After four warm-up frames, Quasi emerges from the dressing room dolled up as a disco skunk (complete with car air-fresheners on his tail) and promptly rolls a strike. Tyger Cowboy, who dresses not as a tiger but as a wolf, takes a little longer to find his groove but eventually masters the two-handed granny technique and is creeping toward 100 by the tenth frame.

Although some furs' costumes resemble the chewed-up stuff of rookie-league mascots, hardcore fanatics have been known to spend thousands of dollars on their suits. Cowboy says he's blown a total of about $7,000 on a half-dozen suits. The wolf, replete with teeth purchased from a local taxidermy-supply store, is among the most elaborate.

By the second game, the two lanes feature a lion, rottweiler, skunk, bunny and wolf. Sunset's other patrons emit expressions ranging from good-hearted amusement to gape-mouthed befuddlement. The 'suiters, meanwhile, are having a veritable ball, dancing nonstop to the music and hamming it up for onlookers.

"Most of the time, you're probably safe in saying that they don't exactly fit in," says Mary Stadter, who, like Cowboy, sits on the board of directors of ShowMeCon, an annual science-fiction convention that will be held this year at the Four Points Sheraton in Earth City in July. "They're not the captain of the football team or the head cheerleader. You might see people who are tremendously shy in the real world, but in their suits, they're extroverts."

The sexually charged media coverage of the furs has hindered the group's acceptance in the sci-fi community as well, Stadter says. But she's quick to point out that Cowboy is chairing this year's ShowMeCon -- the first fur to achieve such a distinction in a St. Louis community that has long been dominated by Star Trek and Star Wars fanatics.

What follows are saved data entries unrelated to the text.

@[simp] theorem State.remoteChild_frame (s : State) (p : PartId) (i tu line : Nat) (k : BoxChild) (bm : BitVec 48) (hm : 0x2403640008#48 &&& ~~~ bm = 0) : blank bm (s.remoteChild p i tu line k).st = blank bm s := by
  refine blank_mono hm ?_; clear hm bm
  unfold State.remoteChild; simp only []
  split
  · rfl
  · rename_i r _
    split
    · simp [RemoteRes.st]
    · split
      · simp [RemoteRes.st]
      · split
        · split
          · simp [RemoteRes.st]
          · have e := State.leafUnit_frame s p i tu line (subEntryAddr r.subBase.1 r.subBase.2.2 (k.idx % 65536) / 128 * 128) 0x2403640008#48 (by decide)
            split <;> rename_i h1 <;> rw [h1] at e <;> simp only [UnitRes.st] at e <;> rw [← e] <;> simp [RemoteRes.st]
        · simp [RemoteRes.st]

@[simp] theorem State.leafChild_frame (s : State) (env : Env) (p : PartId) (i tu line : Nat) (k : BoxChild) (bm : BitVec 48) (hm : 0x2003640008#48 &&& ~~~ bm = 0) : blank bm (s.leafChild env p i tu line k).st = blank bm s := by
  refine blank_mono hm ?_; clear hm bm
  unfold State.leafChild; simp only []
  (repeat' split) <;> (try simp) <;> exact unitLoop_frame _ _ _ _ _ _ _ _ (by simp) (by decide) _ _ _

@[simp] theorem State.leafDone_frame (s : State) (i : ℕ) (c : ℕ) (bm : BitVec 48) (hm : 0x400000#48 &&& ~~~ bm = 0) : blank bm (State.leafDone s i c) = blank bm s := by
  refine blank_mono hm ?_; clear hm bm
  simp [State.leafDone]

@[simp] theorem State.leafPhase_frame (s : State) (env : Env) (p : PartId) (i tu line : Nat) (inner : List (W32 × Nat × Nat)) (l : List (W32 × BoxChild)) (bm : BitVec 48) (hm : 0x2403640008#48 &&& ~~~ bm = 0) : blank bm (s.leafPhase env p i tu line inner l).st = blank bm s := by
  refine blank_mono hm ?_; clear hm bm
  induction l generalizing s inner with
  | nil => simp [State.leafPhase]
  | cons a r ih =>
    obtain ⟨e, k⟩ := a
    simp only [State.leafPhase]
    have e1 := State.remoteChild_frame s p i tu line k 0x2403640008#48 (by decide)
    have e2 := State.leafChild_frame s env p i tu line k 0x2403640008#48 (by decide)
    split
    · rfl
    · split
      · exact ih _ _
      · split
        · split <;> rename_i h1 <;> rw [h1] at e1 <;> simp only [RemoteRes.st, Leg.st] at e1
          · rw [ih]; exact e1
          · rw [ih]; exact e1
          · exact e1
        · split
          · rename_i h1; rw [h1] at e2; simp only [Leg.st] at e2; rw [ih]; simp [e2]
          · exact e2

@[simp] theorem State.visitRay_frame (s : State) (env : Env) (p : PartId) (i tu line : Nat) (bm : BitVec 48) (hm : 0x2403640008#48 &&& ~~~ bm = 0) : blank bm (s.visitRay env p i tu line).st = blank bm s := by
  refine blank_mono hm ?_; clear hm bm
  unfold State.visitRay; simp only []; (repeat' split) <;> simp

@[simp] theorem State.visitAll_frame (s : State) (env : Env) (p : PartId) (tu line : Nat) (l : List HWait) (bm : BitVec 48) (hm : 0x2403640008#48 &&& ~~~ bm = 0) : blank bm (s.visitAll env p tu line l).st = blank bm s := by
  refine blank_mono hm ?_; clear hm bm
  induction l generalizing s with
  | nil => rfl
  | cons w rest ih =>
    simp only [State.visitAll]
    split
    · rename_i i _
      have e := State.visitRay_frame s env p i tu line 0x2403640008#48 (by decide)
      split <;> rename_i h <;> rw [h] at e <;> simp only [Leg.st] at e
      · rw [ih, e]
      · rw [ih, e]
      · exact e
    · exact ih _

Castro points to the Trekkers' early struggles as evidence that furs need not adopt a Chicken Little attitude.

"Back in the early '40s, when they had science-fiction conventions the regular community thought it was the anti-Christ," notes the documentarian. "It wasn't understood or accepted -- much like the furries now."

Castro adds that a small subset of Trekkers fetishize Mr. Spock's tantalizing ears and engage in Vulcan-Klingon sex parties. In other words, no matter the group, there's always going to be a radically adventurous faction.

Cowboy agrees, citing Queer Nation's prominence in the gay community. "They were very flamboyant, very everything that most [gay] people aren't," he says. "In the Christian community, you've got the Moral Majority. In the black community, you've got Black Panthers. They almost go over that edge into insanity."